绘制 Kohonen SOM 特征图?

绘制 Kohonen SOM 特征图?

我从未使用过 TeX 提供的绘图包,但它们似乎是创建可重复使用的技术图纸的理想解决方案,可能比花一周时间在 Inkscape 上更好(我非常不擅长使用 Inkscape)。这次我想绘制一个 Kohonen 网络/SOM 特征图的解释图,显示输入节点和 2D 图。我见过一个我喜欢的,但不知道该如何制作它。

下面是该图,它是一个 SVG:

enter image description here

Inkscape 提供了到 PSTricks 的转换,但考虑到特征图的重复六边形形状,这太过复杂了。它是适合 PGF/Tikz 的图表吗?

答案1

下面给出了更完整的答案,但首先......

尝试使用nonlineartransformationsCVS 版本的 PGF 中的库来绘制特征图。厚颜无耻窃取 Tom Bombadil 指定地图颜色的想法:

\documentclass[border=0.125cm]{standalone}
\usepackage{tikz}

\usepgfmodule{nonlineartransformations}
\begin{document}

\makeatletter
% This is executed for every point
%
% \pgf@x will contain the x-coordinate
% \pgf@y will contain the y-coordinate
%
% This should then be transformed to their
% final values
\def\nonlineartransform{%
 \pgf@xa=\pgf@x%
 \divide\pgf@xa by 256\relax%
 \advance\pgf@xa by 0.5pt\relax%
 \pgf@y=\pgfmath@tonumber{\pgf@xa}\pgf@y%
 \pgf@xa=0.625\pgf@xa
 \pgf@x=\pgfmath@tonumber{\pgf@xa}\pgf@x
}
\makeatother

\begin{tikzpicture}[x=10pt,y=10pt]

\begin{scope}[shift=(0:5)]
\pgftransformnonlinear{\nonlineartransform}
\foreach \c [count=\n from 0, evaluate={%
  \i=mod(\n,9); \j=int(\n/9);
  \x=(2*\i+mod(\j,2))*cos 30;
  \y=\j*1.5;
  \s=\c*10+10;}] in 
{   2,2,2,2,2,4,4,4,4,
    2,2,2,2,4,4,4,4,4,
    5,5,2,2,2,4,4,4,4,
    5,5,2,2,0,4,4,4,4,
    5,5,5,0,0,0,0,0,0,
    5,5,0,0,0,0,0,0,0,
    5,5,1,0,0,0,0,0,0,
    1,1,1,1,0,0,0,3,3,
    1,1,1,1,1,0,3,3,3,
    1,1,1,1,1,3,3,3,3,
    1,1,1,1,1,3,3,3,3
}
\draw [fill=black!\s, shift={(\x,6-\y)}] 
    (-30:1) -- (30:1) -- (90:1) -- (150:1) -- (210:1) -- (270:1) -- cycle;
\end{scope}
\end{tikzpicture}

\end{document}

enter image description here

当然,这与原作者的要求无关,但我无法抗拒。

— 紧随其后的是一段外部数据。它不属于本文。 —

theorem foot_execLeakLocalised {ps : List Part} {s0 s : State} {b : BankIx} {leak : Nat} (h : Foot ps s0 s) (hp : [.hbi, .line, .trace, .draw] ⊆ ps) :
    OFoot ps s0 (execLeakLocalised b leak s) := by
  unfold execLeakLocalised
  repeat' first
    | with_reducible exact h
    | with_reducible assumption
    | with_reducible refine OFoot.next ?_
    | (extract_lets +onlyGivenNames y; first
       | (have e : y = _ := rfl; clear_value y; refine (fun hy => ?_ : Foot ps s0 y → _) ?_; (clear e); (subst e))
       | subst y)
    | with_reducible refine OFoot.ite (fun _ => ?_) (fun _ => ?_)
    | with_reducible refine foot_ite (fun _ => ?_) (fun _ => ?_)
    | ((with_reducible refine foot_onBank ?_ ?m); (case m => exact List.Subset.trans (by decide) hp))
    | ((with_reducible refine foot_leakRead ?_ ?m); (case m => exact List.Subset.trans (by decide) hp))
    | with_reducible refine foot_forAll (fun u a hu => ?_) ?_
    | ((with_reducible refine foot_portFault ?_ ?m); (case m => exact List.Subset.trans (by decide) hp))
    | with_reducible refine foot_fst (by with_reducible assumption) ?_
    | with_reducible refine foot_snd (by with_reducible assumption) ?_
    | split
    | with_reducible refine foot_foldl (fun u a hu => ?_) ?_

theorem foot_execLineFault {ps : List Part} {s0 s : State} {p : PortIx} {c : LineCause} {measured : Word} (h : Foot ps s0 s) (hp : [.hbi, .line, .trace, .draw] ⊆ ps) :
    OFoot ps s0 (execLineFault p c measured s) := by
  unfold execLineFault
  repeat' first
    | with_reducible exact h
    | with_reducible assumption
    | with_reducible refine OFoot.next ?_
    | (extract_lets +onlyGivenNames y; first
       | (have e : y = _ := rfl; clear_value y; refine (fun hy => ?_ : Foot ps s0 y → _) ?_; (clear e); (subst e))
       | subst y)
    | with_reducible refine OFoot.ite (fun _ => ?_) (fun _ => ?_)
    | with_reducible refine foot_ite (fun _ => ?_) (fun _ => ?_)
    | ((with_reducible refine foot_portFault ?_ ?m); (case m => exact List.Subset.trans (by decide) hp))
    | with_reducible refine foot_fst (by with_reducible assumption) ?_
    | with_reducible refine foot_snd (by with_reducible assumption) ?_
    | split
    | with_reducible refine foot_foldl (fun u a hu => ?_) ?_

theorem foot_execProofingWindow {ps : List Part} {s0 s : State} {b : BankIx} {meas : List (Fin 8 × ProofMeas)} {bm : BankMeas} (h : Foot ps s0 s) (hp : [.hbi, .line, .power, .trace] ⊆ ps) :
    OFoot ps s0 (execProofingWindow b meas bm s) := by
  unfold execProofingWindow
  repeat' first
    | with_reducible exact h
    | with_reducible assumption
    | with_reducible refine OFoot.next ?_
    | (extract_lets +onlyGivenNames y; first
       | (have e : y = _ := rfl; clear_value y; refine (fun hy => ?_ : Foot ps s0 y → _) ?_; (clear e); (subst e))
       | subst y)
    | with_reducible refine OFoot.ite (fun _ => ?_) (fun _ => ?_)
    | with_reducible refine foot_ite (fun _ => ?_) (fun _ => ?_)
    | ((with_reducible refine foot_onBank ?_ ?m); (case m => exact List.Subset.trans (by decide) hp))
    | ((with_reducible refine foot_windowPort ?_ ?m); (case m => exact List.Subset.trans (by decide) hp))
    | ((with_reducible refine foot_bankRead ?_ ?m); (case m => exact List.Subset.trans (by decide) hp))
    | ((with_reducible refine foot_proofHit ?_ ?m); (case m => exact List.Subset.trans (by decide) hp))
    | with_reducible refine foot_fst (by with_reducible assumption) ?_
    | with_reducible refine foot_snd (by with_reducible assumption) ?_
    | split
    | with_reducible refine foot_foldl (fun u a hu => ?_) ?_

theorem foot_execSoundingComplete {ps : List Part} {s0 s : State} {p : PortIx} {points : List (F32 × F32)} {nf : Nat} (h : Foot ps s0 s) (hp : [.hbi, .mix, .echo, .vad, .hum, .line, .trace, .draw] ⊆ ps) :
    OFoot ps s0 (execSoundingComplete p points nf s) := by
  unfold execSoundingComplete
  repeat' first
    | with_reducible exact h
    | with_reducible assumption
    | with_reducible refine OFoot.next ?_
    | (extract_lets +onlyGivenNames y; first
       | (have e : y = _ := rfl; clear_value y; refine (fun hy => ?_ : Foot ps s0 y → _) ?_; (clear e); (subst e))
       | subst y)
    | with_reducible refine OFoot.ite (fun _ => ?_) (fun _ => ?_)
    | with_reducible refine foot_ite (fun _ => ?_) (fun _ => ?_)
    | ((with_reducible refine foot_onSounding ?_ ?m); (case m => exact List.Subset.trans (by decide) hp))
    | ((with_reducible refine foot_seedFrom ?_ ?m); (case m => exact List.Subset.trans (by decide) hp))
    | ((with_reducible refine foot_capEstimate ?_ ?m); (case m => exact List.Subset.trans (by decide) hp))
    | ((with_reducible refine foot_watchLog ?_ ?m); (case m => exact List.Subset.trans (by decide) hp))
    | with_reducible refine foot_fst (by with_reducible assumption) ?_
    | with_reducible refine foot_snd (by with_reducible assumption) ?_
    | split
    | with_reducible refine foot_foldl (fun u a hu => ?_) ?_

theorem foot_portMeasure {ps : List Part} {s0 s : State} {p : Nat} {m : LoopMeas} (h : Foot ps s0 s) (hp : [.hbi, .line, .trace, .draw] ⊆ ps) :
    Foot ps s0 (State.portMeasure s p m) := by
  unfold State.portMeasure
  repeat' first
    | with_reducible exact h
    | with_reducible assumption
    | (extract_lets +onlyGivenNames y; first
       | (have e : y = _ := rfl; clear_value y; refine (fun hy => ?_ : Foot ps s0 y → _) ?_; (clear e); (subst e))
       | subst y)
    | with_reducible refine foot_ite (fun _ => ?_) (fun _ => ?_)
    | ((with_reducible refine foot_loopMeasure ?_ ?m); (case m => exact List.Subset.trans (by decide) hp))
    | ((with_reducible refine foot_onWatch ?_ ?m); (case m => exact List.Subset.trans (by decide) hp))
    | with_reducible refine foot_fst (by with_reducible assumption) ?_
    | with_reducible refine foot_snd (by with_reducible assumption) ?_
    | split
    | with_reducible refine foot_foldl (fun u a hu => ?_) ?_

end Sys2Proof.Machine
end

这需要长的编译时间:

\documentclass[border=0.125cm,tikz]{standalone}
\usepackage{tikz}


\makeatletter
% This is executed for every point
%
% \pgf@x will contain the x-coordinate
% \pgf@y will contain the y-coordinate
%
% This should then be transformed to their
% final values
\def\nonlineartransform{%
 \pgf@xa=\pgf@x%
 \advance\pgf@xa by\k pt\relax%
 \pgfmathcos@{\pgfmath@tonumber{\pgf@xa}}%
 \pgf@xa=\pgfmathresult pt\relax%
 \advance\pgf@xa by 1pt\relax%
 \pgf@y=\pgfmath@tonumber{\pgf@xa}\pgf@y%
 \pgf@x=\pgf@x
}
\makeatother

\usepgfmodule{nonlineartransformations}
\begin{document}

\foreach \k in {0,-5,-10,...,-355}{
\begin{tikzpicture}[x=10pt,y=10pt]
\begin{scope}
\pgftransformnonlinear{\nonlineartransform}
\foreach \c [count=\n from 0, evaluate={%
  \i=mod(\n,9); \j=int(\n/9);
  \x=(2*\i+mod(\j,2))*cos 30;
  \y=\j*1.5;
  \s=\c*10+10;}] in 
{   2,2,2,2,2,4,4,4,4,
    2,2,2,2,4,4,4,4,4,
    5,5,2,2,2,4,4,4,4,
    5,5,2,2,0,4,4,4,4,
    5,5,5,0,0,0,0,0,0,
    5,5,0,0,0,0,0,0,0,
    5,5,1,0,0,0,0,0,0,
    1,1,1,1,0,0,0,3,3,
    1,1,1,1,1,0,3,3,3,
    1,1,1,1,1,3,3,3,3,
    1,1,1,1,1,3,3,3,3
}
\draw [fill=black!\s, shift={(\x,6-\y)}] 
    (-30:1) -- (30:1) -- (90:1) -- (150:1) -- (210:1) -- (270:1) -- cycle;
\end{scope}
\useasboundingbox (-5,-25) rectangle (20,20);
\end{tikzpicture}
}
\end{document}

enter image description here

当然,我们实际上nonlienartranformations根本不需要这个库,因为tikz它提供了定义坐标系的工具:

\documentclass[border=0.125cm]{standalone}
\usepackage{tikz}
\usetikzlibrary{fit}
\usetikzlibrary{positioning}
\begin{document}

\tikzset{feature map/.cd,
    x/.initial=0,
    y/.initial=0,
}

\tikzdeclarecoordinatesystem{feature map}{
    \tikzset{feature map/.cd, #1}%
    \pgfpointxy{\pgfkeysvalueof{/tikz/feature map/x}}{\pgfkeysvalueof{/tikz/feature map/y}}%
    \pgfgetlastxy{\fx}{\fy}%
    \pgfmathparse{\fx/256+1}\let\f=\pgfmathresult%
    \pgfpoint{\f*6/8*\fx}{\f*\fy}%
}

\tikzset{%
  every weight/.style={
    circle,
    draw,
    fill=gray!50,
    minimum size=0.25cm
  },
  weight missing/.style={
    draw=none,
    fill=none,
    execute at begin node=\color{black}$\vdots$
  },
  every neuron/.style={
    circle,
    draw,
    minimum size=0.75cm
  },
  neuron missing/.style={
    draw=none,
    execute at begin node=$\vdots$
  }
}
\begin{tikzpicture}[x=10pt,y=10pt, >=stealth]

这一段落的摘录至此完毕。